*** Opening Exercise inputs ***

/-- R225: the debug port answers every item listed, and has no state to change. A position outside an existing buffer is
the fault BufferBounds (the model's reading of R61 for this port, log 17). -/
def Obligations.DebugPortReadsTheState : Prop :=
  ∀ s : State,
    debugRead .status s = .ok (.byte s.status) ∧ debugRead .life s = .ok (.life s.life) ∧
    debugRead .phase s = .ok (.phase s.phase) ∧ debugRead .pixcnt s = .ok (.count s.pixcnt) ∧
    debugRead .sig s = .ok (.flag s.sig) ∧ debugRead .term s = .ok (.flag s.term) ∧
    debugRead .exited s = .ok (.flag s.exited) ∧
    ∀ a, (s.life.live = true ∧ a < s.frameLen →
        debugRead (.fb a) s = .ok (.byte (Memory.read s.fb a)) ∧
        debugRead (.wb a) s = .ok (.byte (Memory.read s.wb a))) ∧
      (¬ (s.life.live = true ∧ a < s.frameLen) →
        debugRead (.fb a) s = .error .bufferBounds ∧ debugRead (.wb a) s = .error .bufferBounds)

/-! ### A step runs what it decodes -/

/-- R12, R110: on a producer's turn the step is exec of the command its words decode to, the words taken from the port and
the turn over. -/
def Obligations.StepRunsTheDecodedCommand : Prop :=
  ∀ (s : State) (ts : List Turn) (i : Instr) (rest : List Word),
    s.turns = .command :: ts → s.lock = false → decodeCommand s.cmds = .ok (i, rest) →
    step s = Sys2Proof.Machine.exec i { s with turns := ts, cmds := rest }

/-- R29, R145, R155, R156: on the other turns the step is exec of the agent's step: the engine's is the one the code of
PHASE decodes to, the peripheral's the one that is enabled (which turn it is is the schedule's, log 2). -/
def Obligations.StepRunsTheAgentsStep : Prop :=
  ∀ (s : State) (ts : List Turn),
    (∀ k, s.turns = .signal k :: ts → step s = Sys2Proof.Machine.exec (.spSignal k) { s with turns := ts }) ∧
    (s.turns = .poll :: ts → step s = Sys2Proof.Machine.exec .diPoll { s with turns := ts }) ∧
    (s.turns = .engine :: ts → ∀ i, decodePhase s.phase.code = .ok i →
      step s = Sys2Proof.Machine.exec i { s with turns := ts }) ∧
    (s.turns = .peripheral :: ts →
      (s.emitEnabled → step s = Sys2Proof.Machine.exec .perEmit { s with turns := ts }) ∧
      (¬ s.emitEnabled → step s = Sys2Proof.Machine.exec .perComplete { s with turns := ts })) ∧
    (∀ v, s.turns = .lookup v :: ts → step s = Sys2Proof.Machine.exec (.encode v) { s with turns := ts }) ∧
    (∀ r g b, s.turns = .makeColour r g b :: ts → step s = Sys2Proof.Machine.exec (.rgb r g b) { s with turns := ts }) ∧
    (∀ c, s.turns = .takeRed c :: ts → step s = Sys2Proof.Machine.exec (.red c) { s with turns := ts }) ∧
    (∀ c, s.turns = .takeGreen c :: ts → step s = Sys2Proof.Machine.exec (.green c) { s with turns := ts }) ∧
    (∀ c, s.turns = .takeBlue c :: ts → step s = Sys2Proof.Machine.exec (.blue c) { s with turns := ts })

/-! ### Invariants -/

/-- R7, R24, R35, R40, R41: the invariants hold at power-on, with no snapshot taken. R41 leaves LOCK open: that it is 0 is the
value log 6 picks (R35: it is 0 between steps). That the open parameters are within R7's limits is log 1, and that a buffer
or a queue that does not exist is an empty list is log 9. -/
def Obligations.InvariantsHoldAtPowerOn : Prop :=
  FrameInv State.reset ∧ EngineInv State.reset ∧ WireInv (fun _ => False) State.reset ∧ NoUpdateLost State.reset ∧
    State.reset.params.wf

/-- R24, R61, R71: every step keeps the buffers canonical, in bounds, of a well-formed length, and FB a frame: encoded
pixels, then zeros. -/
def Obligations.EveryStepKeepsTheFrame : Prop :=
  ∀ s t : State, FrameInv s → step s = .next t → FrameInv t

/-- R26 to R36, R44, R152, R156, R158: every step keeps the engine, the peripheral and the teardown handshake in
agreement. -/
def Obligations.EveryStepKeepsTheEngineConsistent : Prop :=
  ∀ s t : State, FrameInv s → EngineInv s → step s = .next t → EngineInv t

/-- R157: every step keeps WIRE a concatenation of whole frames and at most one in progress, whatever the schedule, each the
frame that FB had at a snapshot step; after a transfer the last of them is WB's. `snapshots` are those taken before the
step. WIRE is bit order alone, without gaps or underrun inside a frame (U9, log 16). -/
def Obligations.EveryStepKeepsTheWireWhole : Prop :=
  ∀ (snapshots : List Bool → Prop) (s t : State), FrameInv s → EngineInv s → WireInv snapshots s → step s = .next t →
    WireInv (snapshotsAfter snapshots s t) t

/-- R77 to R79: in RUNNING every step keeps every committed update either snapshotted or on its way to a snapshot; the
fresh frame of INIT needs no snapshot as long as there is neither an update nor a snapshot. -/
def Obligations.EveryStepKeepsUpdatesFromBeingLost : Prop :=
  ∀ s t : State, FrameInv s → EngineInv s → NoUpdateLost s → step s = .next t → NoUpdateLost t

/-- R157, R160, R163: from a snapshot on, the given schedule of the engine and the peripheral, with a Write that accepts
everything (the premise on writeTakes, log 10), appends exactly the frame buffer's frame to WIRE, and leaves the engine
idle, the peripheral disabled and the queue empty. WIRE is bit order alone, without gaps or underrun (U9, log 16). -/
def Obligations.OneTransferEmitsTheFrame : Prop :=
  ∀ (s : State) (ts : List Turn),
    s.life.live = true → s.phase = .tSnap → s.lock = false → s.params.txStrategy = .completionWait →
    evenFrame s.params s.pixcnt → s.perQ = [] → s.writeTakes = [] →
    s.turns = [.engine, .engine, .engine] ++ List.replicate (s.frameLen / emitUnit s.params) .peripheral ++
      [.peripheral, .engine, .engine] ++ ts →
    ∃ t : State,
      Host.Core.run Sys2Proof.core (s.frameLen / emitUnit s.params + 6) s = .next t ∧
      t = { s with
        wb := t.wb
        perEn := false
        done := false
        txidx := s.frameLen
        phase := .tIdle
        wire := s.wire ++ bufferBits s.params s.frameLen s.fb
        turns := ts }

/-- R79, R161, R198: in a weakly fair run without end (the premise R161 assumes; that a run never ends in a fault or a
refusal is log 10, log 19), from a state that the invariants admit: the peripheral in the end emits everything queued, in
order; and in RUNNING with an update signal pending and no termination requested, either termination is requested later, or
a later snapshot copies the frame buffer of that moment and its whole frame goes to WIRE. -/
def Obligations.FairRunsTransmitEveryUpdate : Prop :=
  ∀ (run : Nat → State) (n : Nat), IsRun run → WeaklyFair run → FrameInv (run n) → EngineInv (run n) →
    (∃ m, n ≤ m ∧ (run m).perQ = [] ∧ (run m).wire = (run n).wire ++ queueBits (run n).params (run n).perQ) ∧
    ((run n).life = .running → (run n).sig = true → (run n).term = false →
      (∃ m, n ≤ m ∧ (run m).term = true) ∨
      ∃ m, n ≤ m ∧ (run m).phase = .tSnap ∧ (run (m + 1)).phase = .tEnable ∧
        (∀ a < (run m).frameLen, Memory.read (run (m + 1)).wb a = Memory.read (run m).fb a) ∧
        ∃ k, m < k ∧
          (run k).wire = (run m).wire ++ bufferBits (run m).params (run m).frameLen (run m).fb)
end

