-- ==== Sys2Proof/Laws/Operands.lean ====
section
/-! SUPPORT. Operands: the lane swap's arithmetic, the positions of a pixel, the bytes of an entry, the codes of PHASE. -/

namespace Sys2Proof.Machine

/-! ### The lane swap -/

theorem xor_one (o : Nat) : o ^^^ 1 = if o % 2 = 0 then o + 1 else o - 1 := by
  have hdiv : (o ^^^ 1) / 2 = o / 2 := by simp [← Nat.shiftRight_one, Nat.shiftRight_xor_distrib]
  have hmod : (o ^^^ 1) % 2 = (o + 1) % 2 := by
    rcases Nat.mod_two_eq_zero_or_one o with h | h <;> simp [Nat.xor_mod_two_eq]
  split <;> omega

theorem phys_on {p : Params} (h : p.laneSwap = true) (o : Nat) :
    phys p o = if o % 2 = 0 then o + 1 else o - 1 := by simp [phys, h, xor_one]

theorem phys_off {p : Params} (h : p.laneSwap = false) (o : Nat) : phys p o = o := by simp [phys, h]

theorem phys_inj {p : Params} {a b : Nat} (h : phys p a = phys p b) : a = b := by
  unfold phys at h
  split at h
  · rw [xor_one, xor_one] at h
    split at h <;> split at h <;> omega
  · exact h

theorem phys_ne {p : Params} {a b : Nat} (h : a ≠ b) : phys p a ≠ phys p b := fun e => h (phys_inj e)

/-! ### Pixels -/

@[simp] theorem pixelCells_eq (p : Params) (i : Nat) (c : Colour) :
    pixelCells p i c = (List.range 9).map fun k => (phys p (pixelOffset i k), pixelByte c k) := rfl

theorem mem_storedSet {p : Params} {i a : Nat} : a ∈ storedSet p i ↔ ∃ k < 9, phys p (pixelOffset i k) = a := by
  simp [storedSet]

theorem pixelOffset_inj {i j k l : Nat} (hk : k < 9) (hl : l < 9) (h : pixelOffset i k = pixelOffset j l) :
    i = j ∧ k = l := by
  unfold pixelOffset at h
  omega

/-- The logical bytes of a frame belong to one pixel each, or to the gap (R75). -/
theorem pixelOffset_cover {n o : Nat} (h : o < 9 * n) : ∃ i < n, ∃ k < 9, o = pixelOffset i k :=
  ⟨o / 9, by omega, o % 9, by omega, by unfold pixelOffset; omega⟩

theorem frameLength_eq (p : Params) (n : Word) : frameLength p n = 9 * n.toNat + p.resetBytes := rfl

theorem State.frameLen_eq (s : State) : s.frameLen = frameLength s.params s.pixcnt := rfl

/-! ### Entries of LUT and the codes of PHASE -/

theorem lutRead_entry (v : Byte) {j : Nat} (h : j < 3) : lutRead (3 * v.toNat + j) = lut v j := by
  have h1 : (3 * v.toNat + j) / 3 = v.toNat := by omega
  have h2 : (3 * v.toNat + j) % 3 = j := by omega
  simp [lutRead, h1, h2]

theorem phaseOfCode_code (p : Phase) : phaseOfCode p.code = some p := by cases p <;> rfl

theorem emitUnit_on {p : Params} (h : p.laneSwap = true) : emitUnit p = 2 := by simp [emitUnit, h]

theorem emitUnit_off {p : Params} (h : p.laneSwap = false) : emitUnit p = 1 := by simp [emitUnit, h]

@[simp] theorem msbFirst_length (b : Byte) : (msbFirst b).length = 8 := rfl

end Sys2Proof.Machine
end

*** Closing Exercise inputs ***

(About this task)
Collect every line above that contains the word "gaps".

(Output for this task)
step. WIRE is bit order alone, without gaps or underrun inside a frame (U9, log 16). -/
idle, the peripheral disabled and the queue empty. WIRE is bit order alone, without gaps or underrun (U9, log 16). -/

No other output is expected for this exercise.